EXERCISE REQUIREMENTS
Your answer must consist of exactly the lines below, starting with the line with "is offered. -/" and going on through the line with "match s.port with", and nothing else.

TASK DATA
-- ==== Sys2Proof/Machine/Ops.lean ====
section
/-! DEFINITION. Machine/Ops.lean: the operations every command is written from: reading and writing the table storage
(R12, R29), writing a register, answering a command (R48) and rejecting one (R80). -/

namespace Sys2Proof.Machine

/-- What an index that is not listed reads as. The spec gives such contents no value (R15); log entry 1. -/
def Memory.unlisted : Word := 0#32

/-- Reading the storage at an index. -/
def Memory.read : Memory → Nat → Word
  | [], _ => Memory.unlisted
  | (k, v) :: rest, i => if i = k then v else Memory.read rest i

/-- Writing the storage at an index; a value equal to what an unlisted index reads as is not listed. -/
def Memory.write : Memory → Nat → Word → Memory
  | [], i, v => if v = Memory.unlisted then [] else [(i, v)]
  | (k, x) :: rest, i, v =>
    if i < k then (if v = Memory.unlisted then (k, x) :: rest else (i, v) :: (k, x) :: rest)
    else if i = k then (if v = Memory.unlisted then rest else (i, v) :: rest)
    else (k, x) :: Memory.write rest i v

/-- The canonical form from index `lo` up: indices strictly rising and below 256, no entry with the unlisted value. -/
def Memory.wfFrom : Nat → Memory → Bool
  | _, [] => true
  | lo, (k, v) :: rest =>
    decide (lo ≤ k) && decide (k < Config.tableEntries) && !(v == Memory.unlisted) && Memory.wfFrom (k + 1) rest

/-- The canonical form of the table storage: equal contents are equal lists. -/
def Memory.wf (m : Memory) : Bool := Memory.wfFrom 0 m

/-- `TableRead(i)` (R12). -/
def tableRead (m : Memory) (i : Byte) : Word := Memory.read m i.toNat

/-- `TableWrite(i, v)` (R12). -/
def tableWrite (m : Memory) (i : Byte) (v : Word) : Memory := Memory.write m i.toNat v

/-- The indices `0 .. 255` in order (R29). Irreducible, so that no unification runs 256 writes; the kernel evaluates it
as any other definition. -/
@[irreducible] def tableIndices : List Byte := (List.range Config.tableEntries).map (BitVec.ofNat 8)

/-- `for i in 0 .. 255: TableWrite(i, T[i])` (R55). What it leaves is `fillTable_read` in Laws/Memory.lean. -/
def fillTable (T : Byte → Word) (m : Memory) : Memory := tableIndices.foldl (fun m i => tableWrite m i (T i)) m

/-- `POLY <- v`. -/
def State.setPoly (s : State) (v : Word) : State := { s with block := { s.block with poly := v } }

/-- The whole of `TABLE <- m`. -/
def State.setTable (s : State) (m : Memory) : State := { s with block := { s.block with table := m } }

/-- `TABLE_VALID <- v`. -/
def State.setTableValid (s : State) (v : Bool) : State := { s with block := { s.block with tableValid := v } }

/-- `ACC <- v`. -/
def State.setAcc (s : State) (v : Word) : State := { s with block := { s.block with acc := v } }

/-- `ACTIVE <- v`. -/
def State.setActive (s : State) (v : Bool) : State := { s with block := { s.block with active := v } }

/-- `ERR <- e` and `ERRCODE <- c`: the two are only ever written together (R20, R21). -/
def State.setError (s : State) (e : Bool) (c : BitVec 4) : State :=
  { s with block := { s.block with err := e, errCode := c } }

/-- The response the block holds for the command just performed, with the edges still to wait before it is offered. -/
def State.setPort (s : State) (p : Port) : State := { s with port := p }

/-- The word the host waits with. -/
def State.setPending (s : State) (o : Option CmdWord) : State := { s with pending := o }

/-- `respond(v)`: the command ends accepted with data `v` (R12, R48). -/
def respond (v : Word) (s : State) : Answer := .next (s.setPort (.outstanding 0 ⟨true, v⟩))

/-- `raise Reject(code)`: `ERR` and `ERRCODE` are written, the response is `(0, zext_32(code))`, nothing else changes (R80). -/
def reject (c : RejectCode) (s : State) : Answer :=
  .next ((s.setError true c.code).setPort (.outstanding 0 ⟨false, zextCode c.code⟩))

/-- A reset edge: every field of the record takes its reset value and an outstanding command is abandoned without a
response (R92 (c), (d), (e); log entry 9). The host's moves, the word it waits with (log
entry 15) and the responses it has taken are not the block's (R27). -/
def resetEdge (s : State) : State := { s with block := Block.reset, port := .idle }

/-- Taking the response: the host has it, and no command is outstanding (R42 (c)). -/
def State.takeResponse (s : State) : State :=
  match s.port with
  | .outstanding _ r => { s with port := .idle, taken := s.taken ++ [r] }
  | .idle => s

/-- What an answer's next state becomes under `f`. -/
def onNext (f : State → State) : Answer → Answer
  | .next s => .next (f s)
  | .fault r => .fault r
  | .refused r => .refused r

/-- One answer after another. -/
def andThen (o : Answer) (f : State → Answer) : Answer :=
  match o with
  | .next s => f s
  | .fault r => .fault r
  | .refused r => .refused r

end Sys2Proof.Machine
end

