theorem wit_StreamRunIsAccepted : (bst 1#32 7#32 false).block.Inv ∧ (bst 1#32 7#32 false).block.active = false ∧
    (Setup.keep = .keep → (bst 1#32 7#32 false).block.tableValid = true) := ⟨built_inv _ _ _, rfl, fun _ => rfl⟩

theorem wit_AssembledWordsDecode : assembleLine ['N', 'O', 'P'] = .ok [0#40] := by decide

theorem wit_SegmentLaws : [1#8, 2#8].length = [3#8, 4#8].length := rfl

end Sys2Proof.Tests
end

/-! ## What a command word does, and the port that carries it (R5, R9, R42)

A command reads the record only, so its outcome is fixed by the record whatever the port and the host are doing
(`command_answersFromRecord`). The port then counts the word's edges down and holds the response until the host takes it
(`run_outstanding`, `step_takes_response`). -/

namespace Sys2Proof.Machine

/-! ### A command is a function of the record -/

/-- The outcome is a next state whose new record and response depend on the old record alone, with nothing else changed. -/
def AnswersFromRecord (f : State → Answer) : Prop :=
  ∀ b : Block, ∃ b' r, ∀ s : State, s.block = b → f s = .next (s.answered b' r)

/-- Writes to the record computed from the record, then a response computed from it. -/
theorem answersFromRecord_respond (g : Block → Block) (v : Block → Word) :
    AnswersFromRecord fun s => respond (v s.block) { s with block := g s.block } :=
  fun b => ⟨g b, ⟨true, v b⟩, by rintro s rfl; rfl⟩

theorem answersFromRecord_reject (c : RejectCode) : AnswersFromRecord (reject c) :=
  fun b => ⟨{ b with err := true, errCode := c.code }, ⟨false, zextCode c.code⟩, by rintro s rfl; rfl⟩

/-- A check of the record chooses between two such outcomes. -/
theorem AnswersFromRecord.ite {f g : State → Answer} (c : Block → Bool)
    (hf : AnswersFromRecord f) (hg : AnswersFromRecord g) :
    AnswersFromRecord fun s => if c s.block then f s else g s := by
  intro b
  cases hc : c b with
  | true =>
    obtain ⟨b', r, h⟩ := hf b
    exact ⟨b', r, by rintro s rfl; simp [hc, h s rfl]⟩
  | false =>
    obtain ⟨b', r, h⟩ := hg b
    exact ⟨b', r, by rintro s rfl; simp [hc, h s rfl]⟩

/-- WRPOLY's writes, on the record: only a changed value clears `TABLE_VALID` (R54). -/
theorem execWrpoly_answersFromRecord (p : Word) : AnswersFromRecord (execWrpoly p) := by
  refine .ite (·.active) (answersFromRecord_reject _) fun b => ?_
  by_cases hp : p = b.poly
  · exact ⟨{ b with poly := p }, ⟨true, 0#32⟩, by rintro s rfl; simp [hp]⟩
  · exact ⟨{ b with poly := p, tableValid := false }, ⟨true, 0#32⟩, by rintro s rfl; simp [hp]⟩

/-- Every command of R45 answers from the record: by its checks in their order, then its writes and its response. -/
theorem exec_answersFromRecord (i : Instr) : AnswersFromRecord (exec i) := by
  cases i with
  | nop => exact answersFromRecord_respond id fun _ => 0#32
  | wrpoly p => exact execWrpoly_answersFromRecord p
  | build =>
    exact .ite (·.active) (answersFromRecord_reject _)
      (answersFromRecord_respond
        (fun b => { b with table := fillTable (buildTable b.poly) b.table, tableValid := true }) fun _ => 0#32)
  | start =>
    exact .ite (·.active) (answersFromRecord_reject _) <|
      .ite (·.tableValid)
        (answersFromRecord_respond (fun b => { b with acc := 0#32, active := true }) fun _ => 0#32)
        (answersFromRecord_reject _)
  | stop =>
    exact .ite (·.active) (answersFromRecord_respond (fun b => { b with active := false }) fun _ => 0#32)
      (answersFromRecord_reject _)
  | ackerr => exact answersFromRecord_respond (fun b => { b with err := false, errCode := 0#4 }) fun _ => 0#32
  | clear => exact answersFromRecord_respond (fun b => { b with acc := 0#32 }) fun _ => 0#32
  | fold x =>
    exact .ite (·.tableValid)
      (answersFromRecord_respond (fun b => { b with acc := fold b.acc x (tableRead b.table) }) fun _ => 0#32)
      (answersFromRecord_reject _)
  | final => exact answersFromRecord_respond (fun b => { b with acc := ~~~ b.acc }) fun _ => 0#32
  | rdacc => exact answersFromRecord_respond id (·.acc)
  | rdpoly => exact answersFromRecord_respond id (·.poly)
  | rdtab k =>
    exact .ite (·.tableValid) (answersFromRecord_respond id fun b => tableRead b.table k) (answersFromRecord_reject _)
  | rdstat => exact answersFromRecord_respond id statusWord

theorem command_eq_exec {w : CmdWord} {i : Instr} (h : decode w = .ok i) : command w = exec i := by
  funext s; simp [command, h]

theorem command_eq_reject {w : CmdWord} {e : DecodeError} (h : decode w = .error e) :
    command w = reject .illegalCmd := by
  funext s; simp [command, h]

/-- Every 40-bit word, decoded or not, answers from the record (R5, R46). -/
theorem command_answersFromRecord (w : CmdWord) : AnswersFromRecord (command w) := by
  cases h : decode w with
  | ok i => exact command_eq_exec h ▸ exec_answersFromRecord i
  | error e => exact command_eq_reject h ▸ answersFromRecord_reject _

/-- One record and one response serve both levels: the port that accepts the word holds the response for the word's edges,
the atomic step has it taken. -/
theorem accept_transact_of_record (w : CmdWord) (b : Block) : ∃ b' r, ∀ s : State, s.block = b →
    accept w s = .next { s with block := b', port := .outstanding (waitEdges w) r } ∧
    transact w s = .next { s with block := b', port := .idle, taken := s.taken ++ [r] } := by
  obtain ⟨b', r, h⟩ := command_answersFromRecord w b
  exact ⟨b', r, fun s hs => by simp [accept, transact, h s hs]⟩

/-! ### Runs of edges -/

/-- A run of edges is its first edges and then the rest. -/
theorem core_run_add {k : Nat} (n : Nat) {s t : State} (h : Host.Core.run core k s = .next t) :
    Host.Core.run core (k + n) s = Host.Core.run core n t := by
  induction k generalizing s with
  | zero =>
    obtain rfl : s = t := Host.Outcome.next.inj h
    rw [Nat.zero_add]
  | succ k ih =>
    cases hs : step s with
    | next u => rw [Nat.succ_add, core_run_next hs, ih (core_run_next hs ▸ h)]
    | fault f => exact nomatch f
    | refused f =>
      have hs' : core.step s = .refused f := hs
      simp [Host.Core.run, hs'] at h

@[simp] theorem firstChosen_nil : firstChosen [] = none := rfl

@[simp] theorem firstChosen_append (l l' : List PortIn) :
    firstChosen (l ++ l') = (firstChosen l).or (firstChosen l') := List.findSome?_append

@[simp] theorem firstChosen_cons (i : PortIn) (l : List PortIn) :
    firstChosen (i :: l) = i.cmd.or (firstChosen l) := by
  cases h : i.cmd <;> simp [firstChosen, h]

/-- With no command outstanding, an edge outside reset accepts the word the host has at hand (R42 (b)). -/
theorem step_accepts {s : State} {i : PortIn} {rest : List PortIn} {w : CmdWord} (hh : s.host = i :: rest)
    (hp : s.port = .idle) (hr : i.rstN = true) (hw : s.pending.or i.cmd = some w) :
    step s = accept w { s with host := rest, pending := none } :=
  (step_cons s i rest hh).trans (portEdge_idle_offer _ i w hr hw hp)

RESULT OF THIS EXERCISE
/-- The response the block holds for the command just performed, with the edges still to wait before it is offered. -/
def State.setPort (s : State) (p : Port) : State := { s with port := p }

/-- The word the host waits with. -/
def State.setPending (s : State) (o : Option CmdWord) : State := { s with pending := o }

/-- `respond(v)`: the command ends accepted with data `v` (R12, R48). -/
def respond (v : Word) (s : State) : Answer := .next (s.setPort (.outstanding 0 ⟨true, v⟩))

/-- `raise Reject(code)`: `ERR` and `ERRCODE` are written, the response is `(0, zext_32(code))`, nothing else changes (R80). -/
def reject (c : RejectCode) (s : State) : Answer :=
  .next ((s.setError true c.code).setPort (.outstanding 0 ⟨false, zextCode c.code⟩))

/-- A reset edge: every field of the record takes its reset value and an outstanding command is abandoned without a
response (R92 (c), (d), (e); log entry 9). The host's moves, the word it waits with (log
entry 15) and the responses it has taken are not the block's (R27). -/
def resetEdge (s : State) : State := { s with block := Block.reset, port := .idle }

/-- Taking the response: the host has it, and no command is outstanding (R42 (c)). -/
def State.takeResponse (s : State) : State :=
  match s.port with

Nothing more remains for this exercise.